Au niveau des collèges et lycées, 20 microstructures ont été créées pour accueillir des élèves en grande difficulté, en décrochage, aux profils particuliers. L’État a ainsi alloué 20 postes d’enseignants spécialisés, 20 AED et une assistante sociale. « Ces structures sont implantées là où les locaux le permettaient » explique Marion Chopinet, responsable locale du Snes-FSU. Là encore, ce qui gêne, c’est la question de la contractualisation. « Si un établissement monte un projet, il y a une subvention. On donne des moyens supplémentaires seulement si l’équipe se saisit d’un projet. Et le poste de coordinateur – responsable des microstructures – est très lourd. Il gère tout, les élèves et l’organisation. Dans certains établissements, il y a déjà eu un changement d’enseignant sur le poste ».
Expérimentation marseillaise et CNR, deux choses bien distinctes
Pour le SE-Unsa, la volonté de généraliser l’expérimentation marseillaise sans bilan est une aberration, un affichage politique de plus. « Lorsque le gouvernement évoque la généralisation, il mélange tout. Il parle de Marseille en grand et du CNR. Cela n’a rien à voir. On met dans le même paquet des choses entièrement différentes pour que ça les rendent plus cohérentes et visibles. Il existe depuis toujours des projets dans les écoles, le CNR permettra de les visibiliser, il n’offrira pas autant de moyens qu’à Marseille. Pas de décharge de directeur, pas de plan sur le bâti scolaire, pas de formations spécifiques… ». « La généralisation du CNR est précipitée.
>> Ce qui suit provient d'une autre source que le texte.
-- ==== Sys2Proof/Machine/LvlMem.lean ====
section
/-! DEFINITION. The scrubber's summary and its early end (R430, R432). -/

namespace Sys2Proof.Machine

/-- The channel and page of a scope, its hidden scrub and march state, and its scratchpad (R435). -/
def scopeCh : Scope → Ch
  | .ch n => n
  | .dev => 0
def scopeF (x : Scope) (f : Field) : Field :=
  match x with
  | .ch _ => f
  | .dev => f.inPage 0xA000
def scopePad : Scope → Nat
  | .ch n => chMem n 6
  | .dev => devMem 2
def State.scrubSt (s : State) : Scope → ScrubSt
  | .ch n => (s.chan n).scrub
  | .dev => s.dev.memScrub
def State.modScrub (s : State) (x : Scope) (f : ScrubSt → ScrubSt) : State :=
  match x with
  | .ch n => s.modCh n fun c => { c with scrub := f c.scrub }
  | .dev => s.modDev fun d => { d with memScrub := f d.memScrub }
def State.marchSt (s : State) : Scope → MarchSt
  | .ch n => (s.chan n).march
  | .dev => s.dev.memMarch
def State.modMarch (s : State) (x : Scope) (f : MarchSt → MarchSt) : State :=
  match x with
  | .ch n => s.modCh n fun c => { c with march := f c.march }
  | .dev => s.modDev fun d => { d with memMarch := f d.memMarch }

/-- A field of a scope's page read, set, raised as an event. -/
def State.xget (s : State) (x : Scope) (f : Field) : Nat := s.get (scopeCh x) (scopeF x f)
def State.xset (s : State) (x : Scope) (f : Field) (v : Nat) : State := s.set (scopeCh x) (scopeF x f) v
def State.xirq (s : State) (x : Scope) (f : Field) : State := s.irq (scopeCh x) (scopeF x f)

/-- What a pass has counted: CE, UE and POISON words, and the byte offsets of the first and the last UE. -/
structure ScrubSum where
  ce : Nat := 0
  ue : Nat := 0
  poison : Nat := 0
  first : Option Nat := none
  last : Option Nat := none
deriving DecidableEq, Repr

/-- The summary registers written together (R430). -/
def State.scrubSummary (s : State) (x : Scope) (words : Nat) (a : ScrubSum) (us : Nat) : State :=
  let ue := fun o : Option Nat =>
    match o with
    | some b => 2 ^ 31 + b
    | none => 0
  let s1 := ((s.xset x MEM.SCRUB_WORDS words).xset x MEM.SCRUB_CE a.ce).xset x MEM.SCRUB_UE a.ue
  let s2 := ((s1.xset x MEM.SCRUB_POISON a.poison).xset x MEM.SCRUB_FIRST_UE (ue a.first)).xset x MEM.SCRUB_LAST_UE
    (ue a.last)
  s2.xset x MEM.SCRUB_US (min us (2 ^ 32 - 1))

/-- The scrubber at rest. -/
def State.scrubIdle (s : State) (x : Scope) : State :=
  ((s.xset x MEM.STATUS_SCRUB_BUSY 0).xset x MEM.STATUS_SCRUB_CONT 0).modScrub x fun _ => {}

/-- A pass ends early (R432).  The model's scrubber reads its range at the end of the pass, so an aborted one has read
no word. -/
def State.scrubAbort (s : State) (x : Scope) : State :=
  if (s.scrubSt x).active then ((s.scrubSummary x 0 {} 0).scrubIdle x).xirq x MEM.IRQ_SCRUB_ABORTED else s

end Sys2Proof.Machine
end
Autant Marseille était une urgence, autant la généralisation du CNR à toutes les écoles n’en est pas une » dénonce la secrétaire générale.
Des premières annonces qui surprennent tout le monde, même le cabinet du Ministre
Dès lundi soir, lors d’un débat avec les habitants du quartier de Busserine à Marseille, Macron annonçait que tous les collèges Rep seraient ouverts de 8 à 18 heures avant la fin de son mandat, que les demies-journées de découverte des métiers en 5ème auraient lieu toutes les deux semaines, que les effectifs seraient réduits en Moyenne section et qu’il y aurait une augmentation du nombre d’enfants scolarisés dès deux ans en éducation prioritaire (pour rappel, c’est sous son premier quinquennat que les dispositifs TPS ont été liquidés pour la plupart)… Des annonces que même le ministère semblait découvrir hier matin – au moins sur la question du collège de 8 à 18 heures – selon Sophie Vénétitay du Snes-FSU. «J’ai interrogé le cabinet du Ministre qui ne pouvait me préciser les informations entendues sur France Inter undi matin. Il devait se renseigner et revenir moi. Il est 22 heures et toujours pas de retour...».« Il s’agit encore d’une nouvelle annonce sans concertation qui vise à plaire plus qu’à être utile ou possible… » cingle de son côté Elisabeth Allain-Moreno.
Grand absent de ce déplacement, Pap Ndiaye, ministre de l’Éducation nationale, a-t-il au moins été informé de ces annonces ? Nul doute que ce dernier affront aura fini de disqualifier le ministre auprès des enseignants et de l’opinion publique. Combien de temps restera-t-il encore à la rue de Grenelle?